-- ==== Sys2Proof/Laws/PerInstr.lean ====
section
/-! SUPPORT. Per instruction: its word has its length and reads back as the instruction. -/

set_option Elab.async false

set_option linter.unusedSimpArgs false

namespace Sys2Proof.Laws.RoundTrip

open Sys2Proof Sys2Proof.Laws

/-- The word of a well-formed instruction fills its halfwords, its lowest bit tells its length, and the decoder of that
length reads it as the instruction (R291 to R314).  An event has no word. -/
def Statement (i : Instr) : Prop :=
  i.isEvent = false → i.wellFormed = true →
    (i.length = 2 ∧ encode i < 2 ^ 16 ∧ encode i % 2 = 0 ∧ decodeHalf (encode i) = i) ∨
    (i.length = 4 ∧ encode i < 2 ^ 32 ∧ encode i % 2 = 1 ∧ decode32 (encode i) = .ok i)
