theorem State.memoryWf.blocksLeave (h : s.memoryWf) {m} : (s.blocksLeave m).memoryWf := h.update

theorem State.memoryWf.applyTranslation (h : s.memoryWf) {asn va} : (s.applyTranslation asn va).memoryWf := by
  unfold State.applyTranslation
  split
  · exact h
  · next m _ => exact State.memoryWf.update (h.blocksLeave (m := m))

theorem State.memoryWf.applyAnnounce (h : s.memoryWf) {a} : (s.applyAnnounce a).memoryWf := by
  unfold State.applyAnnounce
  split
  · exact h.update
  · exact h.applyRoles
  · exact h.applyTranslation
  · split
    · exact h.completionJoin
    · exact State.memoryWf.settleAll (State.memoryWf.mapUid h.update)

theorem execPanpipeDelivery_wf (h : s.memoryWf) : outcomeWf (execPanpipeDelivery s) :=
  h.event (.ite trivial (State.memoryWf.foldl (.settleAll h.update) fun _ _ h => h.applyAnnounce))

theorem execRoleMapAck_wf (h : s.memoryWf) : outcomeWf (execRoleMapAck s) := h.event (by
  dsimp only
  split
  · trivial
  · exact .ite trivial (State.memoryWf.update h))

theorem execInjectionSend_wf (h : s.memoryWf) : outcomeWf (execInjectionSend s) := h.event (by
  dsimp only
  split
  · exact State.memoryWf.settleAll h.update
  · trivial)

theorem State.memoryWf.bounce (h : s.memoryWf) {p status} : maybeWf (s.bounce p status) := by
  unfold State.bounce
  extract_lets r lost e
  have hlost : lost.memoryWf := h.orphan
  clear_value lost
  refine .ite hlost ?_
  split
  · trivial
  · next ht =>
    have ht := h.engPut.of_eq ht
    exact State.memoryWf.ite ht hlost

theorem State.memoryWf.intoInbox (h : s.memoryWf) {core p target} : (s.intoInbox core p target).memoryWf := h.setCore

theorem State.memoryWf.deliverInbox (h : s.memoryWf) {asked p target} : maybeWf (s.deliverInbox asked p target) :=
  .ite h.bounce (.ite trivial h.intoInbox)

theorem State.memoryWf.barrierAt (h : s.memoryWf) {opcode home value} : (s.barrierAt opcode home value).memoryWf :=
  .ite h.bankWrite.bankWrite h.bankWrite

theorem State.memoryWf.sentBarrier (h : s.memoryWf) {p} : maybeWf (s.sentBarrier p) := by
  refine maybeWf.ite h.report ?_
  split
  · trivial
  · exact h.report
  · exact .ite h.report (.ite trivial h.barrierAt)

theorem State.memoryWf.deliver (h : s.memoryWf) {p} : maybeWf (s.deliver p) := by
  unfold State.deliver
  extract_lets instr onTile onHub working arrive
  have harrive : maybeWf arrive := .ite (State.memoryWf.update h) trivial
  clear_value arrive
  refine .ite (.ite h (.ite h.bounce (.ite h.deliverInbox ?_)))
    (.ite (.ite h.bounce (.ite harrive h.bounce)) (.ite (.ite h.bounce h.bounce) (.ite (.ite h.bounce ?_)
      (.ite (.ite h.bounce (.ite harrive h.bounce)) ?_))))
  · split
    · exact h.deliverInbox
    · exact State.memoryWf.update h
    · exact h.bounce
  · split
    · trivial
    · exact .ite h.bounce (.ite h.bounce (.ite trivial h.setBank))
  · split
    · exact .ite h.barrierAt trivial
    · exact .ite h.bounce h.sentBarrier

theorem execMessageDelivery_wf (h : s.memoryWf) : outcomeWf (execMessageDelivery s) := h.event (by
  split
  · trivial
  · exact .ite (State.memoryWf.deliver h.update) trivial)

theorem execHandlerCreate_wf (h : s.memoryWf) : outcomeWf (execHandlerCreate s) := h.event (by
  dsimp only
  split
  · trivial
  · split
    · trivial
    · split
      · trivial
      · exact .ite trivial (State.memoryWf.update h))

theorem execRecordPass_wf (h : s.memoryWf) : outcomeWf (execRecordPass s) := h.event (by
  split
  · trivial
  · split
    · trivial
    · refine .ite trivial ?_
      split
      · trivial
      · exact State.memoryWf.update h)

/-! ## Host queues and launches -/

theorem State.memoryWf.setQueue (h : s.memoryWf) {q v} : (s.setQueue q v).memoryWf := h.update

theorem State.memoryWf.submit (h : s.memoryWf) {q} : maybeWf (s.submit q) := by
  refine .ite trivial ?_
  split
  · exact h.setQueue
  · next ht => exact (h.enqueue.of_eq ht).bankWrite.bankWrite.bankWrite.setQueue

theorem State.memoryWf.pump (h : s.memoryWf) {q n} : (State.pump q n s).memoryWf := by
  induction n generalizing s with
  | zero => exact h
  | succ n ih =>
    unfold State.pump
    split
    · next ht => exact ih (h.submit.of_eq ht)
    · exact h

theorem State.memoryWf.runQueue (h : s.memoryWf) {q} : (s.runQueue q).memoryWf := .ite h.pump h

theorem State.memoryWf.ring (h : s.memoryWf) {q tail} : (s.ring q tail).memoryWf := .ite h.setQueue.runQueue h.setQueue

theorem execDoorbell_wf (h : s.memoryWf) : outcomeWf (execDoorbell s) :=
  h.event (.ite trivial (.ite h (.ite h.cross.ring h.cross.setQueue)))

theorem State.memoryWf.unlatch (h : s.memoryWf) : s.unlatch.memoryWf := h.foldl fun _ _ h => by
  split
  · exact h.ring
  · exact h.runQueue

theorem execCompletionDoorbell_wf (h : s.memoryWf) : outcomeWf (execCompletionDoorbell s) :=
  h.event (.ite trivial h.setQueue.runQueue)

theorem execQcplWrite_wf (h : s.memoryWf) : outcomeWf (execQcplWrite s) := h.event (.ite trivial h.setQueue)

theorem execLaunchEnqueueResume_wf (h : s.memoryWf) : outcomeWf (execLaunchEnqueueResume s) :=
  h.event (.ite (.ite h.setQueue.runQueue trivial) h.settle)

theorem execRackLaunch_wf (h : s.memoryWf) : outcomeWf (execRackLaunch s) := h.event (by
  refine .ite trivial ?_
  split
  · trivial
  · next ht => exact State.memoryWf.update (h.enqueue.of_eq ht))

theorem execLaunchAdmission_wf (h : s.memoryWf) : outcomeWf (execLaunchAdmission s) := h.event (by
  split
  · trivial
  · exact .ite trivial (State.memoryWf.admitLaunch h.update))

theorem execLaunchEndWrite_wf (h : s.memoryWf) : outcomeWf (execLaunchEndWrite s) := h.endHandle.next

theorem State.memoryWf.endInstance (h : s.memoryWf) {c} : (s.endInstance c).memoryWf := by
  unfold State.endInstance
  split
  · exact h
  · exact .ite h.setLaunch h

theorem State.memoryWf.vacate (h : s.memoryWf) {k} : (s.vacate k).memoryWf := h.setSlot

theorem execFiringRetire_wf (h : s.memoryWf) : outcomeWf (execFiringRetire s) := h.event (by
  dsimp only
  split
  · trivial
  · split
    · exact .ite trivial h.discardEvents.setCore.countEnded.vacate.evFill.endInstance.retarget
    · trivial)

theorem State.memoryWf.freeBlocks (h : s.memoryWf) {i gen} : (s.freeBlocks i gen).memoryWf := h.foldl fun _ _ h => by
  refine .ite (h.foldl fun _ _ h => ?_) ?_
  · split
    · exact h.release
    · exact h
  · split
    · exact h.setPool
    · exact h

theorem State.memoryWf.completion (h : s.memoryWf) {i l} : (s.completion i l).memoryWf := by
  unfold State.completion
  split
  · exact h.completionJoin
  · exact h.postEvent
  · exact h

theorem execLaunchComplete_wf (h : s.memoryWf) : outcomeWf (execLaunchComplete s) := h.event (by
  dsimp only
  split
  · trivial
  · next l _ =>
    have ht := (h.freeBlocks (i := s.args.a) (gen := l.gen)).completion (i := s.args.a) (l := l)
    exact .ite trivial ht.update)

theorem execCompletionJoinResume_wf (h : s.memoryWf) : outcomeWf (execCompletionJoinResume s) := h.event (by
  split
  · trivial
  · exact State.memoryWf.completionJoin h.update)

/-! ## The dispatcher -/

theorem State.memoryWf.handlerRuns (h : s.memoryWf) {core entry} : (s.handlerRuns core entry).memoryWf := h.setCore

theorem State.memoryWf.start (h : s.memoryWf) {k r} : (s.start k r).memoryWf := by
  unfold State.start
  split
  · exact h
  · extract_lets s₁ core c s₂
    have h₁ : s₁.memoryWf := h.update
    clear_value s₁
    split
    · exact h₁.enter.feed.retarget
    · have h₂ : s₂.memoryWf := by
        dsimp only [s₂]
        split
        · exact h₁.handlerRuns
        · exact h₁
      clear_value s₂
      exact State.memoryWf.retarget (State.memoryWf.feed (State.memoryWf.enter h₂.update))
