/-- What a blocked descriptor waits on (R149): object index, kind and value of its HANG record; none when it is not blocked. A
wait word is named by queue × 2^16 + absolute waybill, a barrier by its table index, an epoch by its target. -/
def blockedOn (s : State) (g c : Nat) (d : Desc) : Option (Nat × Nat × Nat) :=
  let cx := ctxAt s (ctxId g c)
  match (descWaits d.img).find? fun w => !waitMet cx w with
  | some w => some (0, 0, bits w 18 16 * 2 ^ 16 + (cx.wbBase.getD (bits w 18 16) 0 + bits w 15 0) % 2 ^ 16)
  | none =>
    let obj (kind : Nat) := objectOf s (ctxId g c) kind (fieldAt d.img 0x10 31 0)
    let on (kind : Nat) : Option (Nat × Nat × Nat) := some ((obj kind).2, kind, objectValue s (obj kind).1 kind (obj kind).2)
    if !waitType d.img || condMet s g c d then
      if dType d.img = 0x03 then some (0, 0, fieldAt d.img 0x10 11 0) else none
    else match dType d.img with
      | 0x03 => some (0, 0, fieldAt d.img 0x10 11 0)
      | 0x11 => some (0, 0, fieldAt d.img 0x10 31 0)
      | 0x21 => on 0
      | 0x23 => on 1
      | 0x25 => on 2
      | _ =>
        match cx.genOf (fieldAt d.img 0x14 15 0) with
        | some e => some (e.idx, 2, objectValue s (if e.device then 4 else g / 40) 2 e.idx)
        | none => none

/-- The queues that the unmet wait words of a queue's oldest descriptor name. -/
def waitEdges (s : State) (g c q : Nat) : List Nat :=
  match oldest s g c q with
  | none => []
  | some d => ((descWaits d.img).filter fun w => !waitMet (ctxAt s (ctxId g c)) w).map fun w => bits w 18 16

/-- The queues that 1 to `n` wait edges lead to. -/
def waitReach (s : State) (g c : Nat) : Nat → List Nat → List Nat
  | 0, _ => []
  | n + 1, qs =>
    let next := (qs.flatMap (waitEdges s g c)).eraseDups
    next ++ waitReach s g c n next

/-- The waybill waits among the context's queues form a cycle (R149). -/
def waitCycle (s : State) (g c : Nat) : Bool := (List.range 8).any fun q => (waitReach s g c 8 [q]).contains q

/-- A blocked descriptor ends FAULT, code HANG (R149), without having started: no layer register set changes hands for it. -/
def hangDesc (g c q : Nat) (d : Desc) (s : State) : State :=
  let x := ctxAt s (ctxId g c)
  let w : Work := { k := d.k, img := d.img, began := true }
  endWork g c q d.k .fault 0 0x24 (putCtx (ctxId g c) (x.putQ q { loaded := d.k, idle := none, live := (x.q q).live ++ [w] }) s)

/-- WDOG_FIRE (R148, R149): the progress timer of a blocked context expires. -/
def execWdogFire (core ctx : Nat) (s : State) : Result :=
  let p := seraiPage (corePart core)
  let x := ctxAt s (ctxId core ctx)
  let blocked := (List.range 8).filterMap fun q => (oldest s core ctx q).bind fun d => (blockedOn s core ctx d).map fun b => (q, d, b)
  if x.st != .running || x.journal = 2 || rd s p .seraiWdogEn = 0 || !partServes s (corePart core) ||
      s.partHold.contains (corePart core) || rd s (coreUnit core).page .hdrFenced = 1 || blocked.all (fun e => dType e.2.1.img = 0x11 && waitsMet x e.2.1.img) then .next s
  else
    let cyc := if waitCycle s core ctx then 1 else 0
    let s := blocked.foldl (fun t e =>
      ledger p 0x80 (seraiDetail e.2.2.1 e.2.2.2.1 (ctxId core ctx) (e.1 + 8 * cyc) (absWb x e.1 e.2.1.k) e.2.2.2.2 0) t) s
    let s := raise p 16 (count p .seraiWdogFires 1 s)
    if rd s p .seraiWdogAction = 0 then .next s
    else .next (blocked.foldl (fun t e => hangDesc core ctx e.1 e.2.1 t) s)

================================

> [THE TASK]:
Starting at the first line of the data above, please restate word for word every line up to and including the one that holds "namespace Sys2Proof.Laws.RoundTrip", and add nothing else.

> [RESPONSE TO THE TASK]:
-- ==== Sys2Proof/Laws/PerInstr.lean ====
section
/-! SUPPORT. Per instruction: its word has its length and reads back as the instruction. -/

set_option Elab.async false

set_option linter.unusedSimpArgs false

namespace Sys2Proof.Laws.RoundTrip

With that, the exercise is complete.